Pour une nouvelle économie keynésienne

A côté de ses publications à saveur polémique et politique, Stiglitz a produit, depuis le début des années 60, une oeuvre théorique importante, qui lui a valu la médaille John Bates Clark, attribuée par l'American Economic Association à un économiste de moins de 40 ans pour sa contribution exceptionnelle; il a également reçu le prix de la Banque de Suède en mémoire d'Alfred Nobel. Ses écrits théoriques appuient ses positions politiques. Depuis le début de sa carrière, il a en effet la conviction que le marché ne fonctionne pas de la manière prédite par la théorie orthodoxe de l'offre et de la demande et de l'équilibre général. Plus particulièrement, il estime que l'information est loin d'être gratuite et de circuler sans entraves entre les agents. L'information est presque toujours asymétrique, certains agents étant mieux informés que d'autres.

Joseph Stiglitz : repères biographiques

C'est dans le domaine de l'économie de l'information, dont il est l'un des fondateurs, que Stiglitz a fait plusieurs de ses contributions les plus importantes. Il a par exemple montré comment un agent moins informé peut extorquer de l'information à un agent mieux informé - ce qu'il appelle le screening. Les principales caractéristiques des économies contemporaines, telles que l'existence d'un chômage involontaire ou le rationnement du crédit, ne peuvent être expliquées sans transformer de manière importante l'analyse orthodoxe, en intégrant les imperfections de marché, la concurrence imparfaite et les asymétries d'information.

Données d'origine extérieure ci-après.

/-- A walk reads of a home which lines are poisoned and the tiers of its bands. -/
theorem State.walkFrom_onHome {s : State} {k : Nat} {f : Home → Home} (hp : ∀ h, (f h).poisoned = h.poisoned) (ht : ∀ h, (f h).tiers = h.tiers)
    (unit va fuel level table : Nat) : (s.onHome k f).walkFrom unit va fuel level table = s.walkFrom unit va fuel level table := by
  have hpoison (j : Nat) : ((s.onHome k f).home j).poisoned = (s.home j).poisoned := State.home_onHome_field hp
  have htier (j pa : Nat) : (s.onHome k f).bandTier j pa = s.bandTier j pa := by
    have h : ((s.onHome k f).home j).tiers = (s.home j).tiers := State.home_onHome_field ht
    simp only [State.bandTier, h]
  have hbad (m : MainAt) : (s.onHome k f).lineBad m = s.lineBad m := rfl
  have hread (j pa n : Nat) : (s.onHome k f).readPhysBytes j pa n = s.readPhysBytes j pa n := rfl
  induction fuel generalizing level table with
  | zero => rfl
  | succ fuel ih =>
    unfold State.walkFrom
    simp only [hpoison, htier, hbad, hread, ih]

theorem State.walk_onHome {s : State} {k : Nat} {f : Home → Home} (hp : ∀ h, (f h).poisoned = h.poisoned) (ht : ∀ h, (f h).tiers = h.tiers)
    (ctx home va : Nat) : (s.onHome k f).walk ctx home va = s.walk ctx home va := by
  simp only [State.walk, State.walkFrom_onHome hp ht]
  rfl

theorem State.freshWalk_leaf {s : State} {ctx home va : Nat} {l : Leaf} (h : s.walk ctx home va = .leaf l) :
    s.freshWalk ctx home va = (s.cacheLeaf (unitOf home) ctx va l, .leaf l) := by
  simp only [State.freshWalk, h]

/-- The first of a list that a condition picks, with its place. -/
theorem zipIdx_find? {α : Type} {l : List α} {n : Nat} {x : α} {p : α → Bool} (hx : l[n]? = some x) (hp : p x = true)
    (hbefore : ∀ y ∈ l.take n, p y = false) : l.zipIdx.find? (fun y => p y.1) = some (x, n) := by
  have hlt : n < l.length := (List.getElem?_eq_some_iff.mp hx).1
  refine List.find?_eq_some_iff_getElem.mpr ⟨hp, n, by simpa using hlt, by simpa using (List.getElem?_eq_some_iff.mp hx).2, fun j hj => ?_⟩
  have hmem : l[j]'(hj.trans hlt) ∈ l.take n := List.mem_take_iff_getElem.mpr ⟨j, by omega, rfl⟩
  simpa using hbefore _ hmem

/-- R321, R322: the walk at the head of a home ends, and the leaf that it finds is cached. -/
theorem walkComplete_caches {u n : Nat} {s : State} {x : Walk} {l : Leaf} (hu : u < 4) (hlen : u < s.homes.length)
    (hx : (s.home u).walks[n]? = some x) (hn : n < Config.walksPerHome)
    (hfirst : ∀ y ∈ (s.home u).walks.take n, ¬(y.ctx = x.ctx ∧ y.va = x.va) ∧ (x.own = true → y.own = false))
    (hwalk : s.walk x.ctx u x.va = .leaf l) (hops : ∀ w ∈ s.waves, w.ops = []) :
    ∃ t, exec (.walkComplete u x.ctx x.va) s = .next t ∧ ⟨x.ctx, pageOf x.va, l⟩ ∈ (t.home u).cache ∧ x ∉ (t.home u).walks ∧
      t.waves = s.waves ∧ t.hbm = s.hbm := by
  have hfind : (s.home u).walks.zipIdx.find? (fun y => y.1.ctx == x.ctx && y.1.va == x.va) = some (x, n) :=
    zipIdx_find? (p := fun y : Walk => y.ctx == x.ctx && y.va == x.va) hx (by simp) fun y hy => by
      have := (hfirst y hy).1
      simpa using this
  have hfree : ¬(decide (n ≥ Config.walksPerHome) || (x.own && ((s.home u).walks.take n).any Walk.own)) = true := by
    simp only [Bool.or_eq_true, Bool.and_eq_true, decide_eq_true_iff, List.any_eq_true, not_or, not_and, not_le, not_exists]
    exact ⟨hn, fun hown y hy => by simp [(hfirst y hy).2 hown]⟩
  set v := s.onHome u (fun h => { h with walks := h.walks.filter (· != x) }) with hv
  have hfresh : v.freshWalk x.ctx u x.va = (v.cacheLeaf u x.ctx x.va l, .leaf l) := by
    have hwalk' : v.walk x.ctx u x.va = .leaf l :=
      (State.walk_onHome (f := fun h => { h with walks := h.walks.filter (· != x) }) (fun _ => rfl) (fun _ => rfl) ..).trans hwalk
    rw [State.freshWalk_leaf hwalk', unitOf_die hu]
  have hvlen : u < v.homes.length := by rw [hv, State.onHome_homes_length]; exact hlen
  have hhome : (v.cacheLeaf u x.ctx x.va l).home u =
      { v.home u with cache := ⟨x.ctx, pageOf x.va, l⟩ :: (v.home u).cache.filter fun c => !(c.ctx == x.ctx && c.va == pageOf x.va) } :=
    State.home_onHome hvlen
  refine ⟨v.cacheLeaf u x.ctx x.va l, ?_, ?_, ?_, rfl, rfl⟩
  · change execWalkComplete u x.ctx x.va s = _
    unfold execWalkComplete
    simp only [unitOf_die hu, hfind, ← hv, hfresh]
    refine (if_neg hfree).trans (congrArg Host.Outcome.next ?_)
    rw [List.flatMap_eq_nil_iff.mpr fun w hw => by
      rw [hops w hw]
      rfl]
    rfl
  · rw [hhome]
    exact List.mem_cons_self
  · rw [hhome, hv, State.home_onHome hlen]
    simp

Ses travaux sur l'économie de l'information et, plus généralement, ses réticences face à l'efficacité des marchés, ont amené Stiglitz à combattre la nouvelle macroéconomie classique développée à partir des années 70 sur la base de l'idée des anticipations rationnelles et de l'équilibre continuel des marchés. Accusant cette école de pensée de fonder la macroéconomie sur une microéconomie walrasienne irréaliste, il propose au contraire d'adapter la microthéorie à la macrothéorie. Tel est le programme de recherche de ce qui a été baptisé la nouvelle économie keynésienne. Il la définit ainsi: "La nouvelle économie keynésienne commence avec les intuitions de base de Keynes. Mais elle reconnaît le besoin de s'éloigner plus radicalement du cadre néoclassique et d'étudier beaucoup plus en profondeur les conséquences des imperfections sur les marchés de capitaux, imperfections qui peuvent être expliquées par les coûts de l'information" ("Keynesian, New Keynesian and New Classical Economics", Oxford Economic Papers, vol. 37, 1987, page 123).

Stiglitz est intervenu dans plusieurs autres champs de la réflexion économique. Il s'est penché sur la croissance économique et ses relations avec le progrès technique et la répartition des revenus. Inspiré par Schumpeter, il fut ainsi l'un des pionniers dans la résurgence des théories de la croissance endogène. Il a apporté des contributions à l'économie du développement, à l'organisation industrielle, à l'économie du travail et à l'économie financière. Il est l'auteur de manuels dans lesquels il a intégré ses thèses.